Через час Кабан сел на свой мотоцикл и, обматерив их всех до пятого колена, с ревом умчался в темноту. Но перед тем как выпустить его, Шурпан, старательно изображая легкое подпитие и хвастовство, будто бы невзначай продемонстрировал байкеру забитый бочками склад топлива. Он даже пнул одну из полных бочек, чтобы гулкий звук убедил байкера: перед ним – настоящий топливный Клондайк.
Даже в темноте было видно, как загорелись глаза Кабана.
– Теперь он доложит о солярке своему генералиссимусу, – усмехнулся Шурпан, провожая взглядом мотоциклиста.
– Но бочки ведь пустые… – сказал Сопливый, неуклюже затягиваясь сигаретой.
– Да, пустые, – кивнул Шурпан. – Но им об этом знать ни к чему.
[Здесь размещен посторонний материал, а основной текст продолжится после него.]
theorem readPlan_planOctets (p : PlanFields) : readPlan (planOctets p) = .request (.writeTariff p) := by
  have htail : readPlan (planOctets p) = readPlanTail p.free p.block p.rates[0] p.rates[1] p.rates[2] p.rates[3]
      (optional oct3 p.caps[0] ++ (optional oct3 p.caps[1] ++ (optional oct3 p.caps[2] ++ (optional oct3 p.caps[3] ++
        (p.peak :: (oct2 p.expiry ++ oct2 p.window)))))) := by
    simp only [planOctets, List.append_assoc, List.cons_append, List.nil_append]
    show readPlanTail (val2 _ _) (val2 _ _) (val3 _ _ _) (val3 _ _ _) (val3 _ _ _) (val3 _ _ _) _ = _
    simp only [val2_octets, val3_octets]
    rfl
  rw [htail, readPlanTail, takeOptional3_optional]
  dsimp only
  rw [takeOptional3_optional]
  dsimp only
  rw [takeOptional3_optional]
  dsimp only
  rw [takeOptional3_optional]
  show Parsed.request (.writeTariff { p with
    rates := #v[p.rates[0], p.rates[1], p.rates[2], p.rates[3]]
    caps := #v[p.caps[0], p.caps[1], p.caps[2], p.caps[3]]
    expiry := val2 _ _, window := val2 _ _ }) = _
  rw [val2_octets, val2_octets, vector4_eta, vector4_eta]

theorem readPairs_flatMap (l : List (Byte × BitVec 16)) : readPairs (l.flatMap (fun p => p.1 :: oct2 p.2)) = some l := by
  induction l with
  | nil => rfl
  | cons p l ih =>
    show (readPairs (l.flatMap _)).map (fun ps => (p.1, val2 _ _) :: ps) = _
    rw [ih, val2_octets]
    rfl

theorem vector12_eta {α : Type} (v : Vector α 12) :
    #v[v[0], v[1], v[2], v[3], v[4], v[5], v[6], v[7], v[8], v[9], v[10], v[11]] = v := by
  ext i hi
  match i, hi with
  | 0, _ | 1, _ | 2, _ | 3, _ | 4, _ | 5, _ | 6, _ | 7, _ | 8, _ | 9, _ | 10, _ | 11, _ => rfl

theorem vector12_toList {α : Type} (v : Vector α 12) :
    v.toList = [v[0], v[1], v[2], v[3], v[4], v[5], v[6], v[7], v[8], v[9], v[10], v[11]] := by
  conv_lhs => rw [← vector12_eta v]
  rfl

/-- The form a WRITE's fields are read back in is that of the cursor's table. -/
theorem readBody_bodyOctets {table : TableId} {r : Request} (hwell : r.wellFormed = true)
    (hfits : Machine.fitsTable table r = true) : readBody table (classOfRequest r) (bodyOctets r) = .request r := by
  cases r with
  | signOn _ | deposit _ | returnDrop _ | collect _ | withdraw _ | retire _ => exact read4_oct4 _ _
  | tender a t =>
    show Parsed.request (.tender (val3 _ _ _) (val4 _ _ _ _)) = _
    rw [val3_octets, val4_octets]
  | statusParcel ref =>
    show Parsed.request (.statusParcel (val4 _ _ _ _)) = _
    rw [val4_octets]
  | relay c k m =>
    simp only [Request.wellFormed, Bool.and_eq_true, decide_eq_true_eq] at hwell
    exact if_pos hwell
  | advise a =>
    show Parsed.request (.advise { a with ref := val4 _ _ _ _, prepaid := val3 _ _ _, code := val4 _ _ _ _ }) = _
    rw [val4_octets, val4_octets, val3_octets]
  | reissue ref code =>
    show Parsed.request (.reissue (val4 _ _ _ _) (val4 _ _ _ _)) = _
    rw [val4_octets, val4_octets]
  | enrolCourier code _ _ _ =>
    show Parsed.request (.enrolCourier (val4 _ _ _ _) _ _ _) = _
    rw [val4_octets]
  | timeSet m _ =>
    show Parsed.request (.timeSet (val4 _ _ _ _) _) = _
    rw [val4_octets]
  | mask m =>
    show readMgmtClass table 0x30 m.toList = _
    rw [vector12_toList]
    show Parsed.request (.mask #v[_, _, _, _, _, _, _, _, _, _, _, _]) = _
    rw [vector12_eta]
  | cursor t i m =>
    show Parsed.request (.cursor t (val2 _ _) m) = _
    rw [val2_octets]
  | writeTariff p =>
    obtain rfl : table = .tariff := by simpa [Machine.fitsTable] using hfits
    exact readPlan_planOctets p
  | writePeak a b m =>
    obtain rfl : table = .peak := by simpa [Machine.fitsTable] using hfits
    show Parsed.request (.writePeak (val2 _ _) (val2 _ _) (val2 _ _)) = _
    rw [val2_octets, val2_octets, val2_octets]
  | writeMap p c =>
    obtain rfl : table = .map := by simpa [Machine.fitsTable] using hfits
    cases p <;> rfl
  | writeColumn a b c =>
    obtain rfl : table = .column := by simpa [Machine.fitsTable] using hfits
    rfl
  | write f =>
    cases table with
    | tariff | peak | map | column => simp [Machine.fitsTable] at hfits
    | parcel | credential | returnQueue | counters | snapshot => rfl
  | configSet l =>
    show (match readPairs (l.flatMap (fun p => p.1 :: oct2 p.2)) with
      | some (p :: ps) => Parsed.request (.configSet (p :: ps))
      | _ => .malformed) = _
    rw [readPairs_flatMap]
    cases l with
    | nil => simp [Request.wellFormed] at hwell
    | cons p l => rfl
  | clearStranded w =>
    show Parsed.request (.clearStranded (val2 _ _)) = _
    rw [val2_octets]
  | clearQuarantine w =>
    show Parsed.request (.clearQuarantine (val2 _ _)) = _
    rw [val2_octets]
  | _ => rfl

/-! ### Only a request's own octets are read as it -/

/-- The octets behind a kind are those of the request, in its class and for the cursor's table. -/
def Written (table : TableId) (c : FrameClass) (kind : Byte) (f : List Byte) (r : Request) : Prop :=
  bodyOctets r = kind :: f ∧ classOfRequest r = c ∧ r.wellFormed = true ∧ Machine.fitsTable table r = true

/-- What is read from the octets, if it is a request, is written so. -/
def ReadsOnly (table : TableId) (c : FrameClass) (kind : Byte) (f : List Byte) (p : Parsed) : Prop :=
  ∀ r, p = .request r → Written table c kind f r

variable {table : TableId} {c : FrameClass} {kind : Byte} {f : List Byte}

theorem readsOnly_malformed : ReadsOnly table c kind f .malformed := fun _ h => by cases h
theorem readsOnly_unknownKind : ReadsOnly table c kind f .unknownKind := fun _ h => by cases h

theorem readsOnly_request {r : Request} (h : Written table c kind f r) : ReadsOnly table c kind f (.request r) :=
  fun _ e => by cases e; exact h

theorem readsOnly_read0 {r : Request} (h : Written table c kind [] r) : ReadsOnly table c kind f (read0 r f) := by
  unfold read0
  split
  · exact readsOnly_request h
  · exact readsOnly_malformed

theorem readsOnly_read1 {k : Byte → Request} (h : ∀ a, Written table c kind [a] (k a)) :
    ReadsOnly table c kind f (read1 k f) := by
  unfold read1
  split
  · exact readsOnly_request (h _)
  · exact readsOnly_malformed

theorem readsOnly_read4 {k : BitVec 32 → Request} (h : ∀ w, Written table c kind (oct4 w) (k w)) :
    ReadsOnly table c kind f (read4 k f) := by
  unfold read4
  split
  · refine readsOnly_request ?_
    rw [← oct4_val4]
    exact h _
  · exact readsOnly_malformed

/-- A request is written by its octets when its class, its bounds and its table are those. -/
theorem written_of_fields {r : Request} (hf : fieldOctets r = f) (hk : kindOctet r = kind) (hc : classOfRequest r = c)
    (hw : r.wellFormed = true) (ht : Machine.fitsTable table r = true) : Written table c kind f r :=
  ⟨by rw [bodyOctets, hf, hk], hc, hw, ht⟩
Отряд Жнеца появился на рассвете, возвестив о своем прибытии гулом и ревом, будто огромный рой насекомых. Десятки мотоциклов, легковушки и БТР расползлись по пространству перед заправкой. Пестро разодетое в обноски военной формы, клепаные кожанки и всевозможную рвань вплоть до звериных шкур воинство Жнеца высыпало из машин и начало полумесяцем окружать заброшенную АЗС. На опушке леса кучка байкеров принялась разворачивать минометы.
Заправка ответила им тишиной.
Сквозь расступившихся бойцов, как Иисус через море, проехал тот, перед кем стоявшие рядом каганатовцы тут же упали на колени. Огромный, блестящий множеством хромированных ребер, напоминающий скелет первобытного ящера мотоцикл Жнеца глухо ревел, изрыгая дым из двух изогнутых труб. Выехав вперед, Жнец заглушил мотор. На ремне покачивались серпы, покрытые бурым налетом запекшейся крови.
Рядом с ним тут же вырос Кабан. Должно быть, его правая рука, подумал Шурпан, наблюдая за ними через щель в мешках.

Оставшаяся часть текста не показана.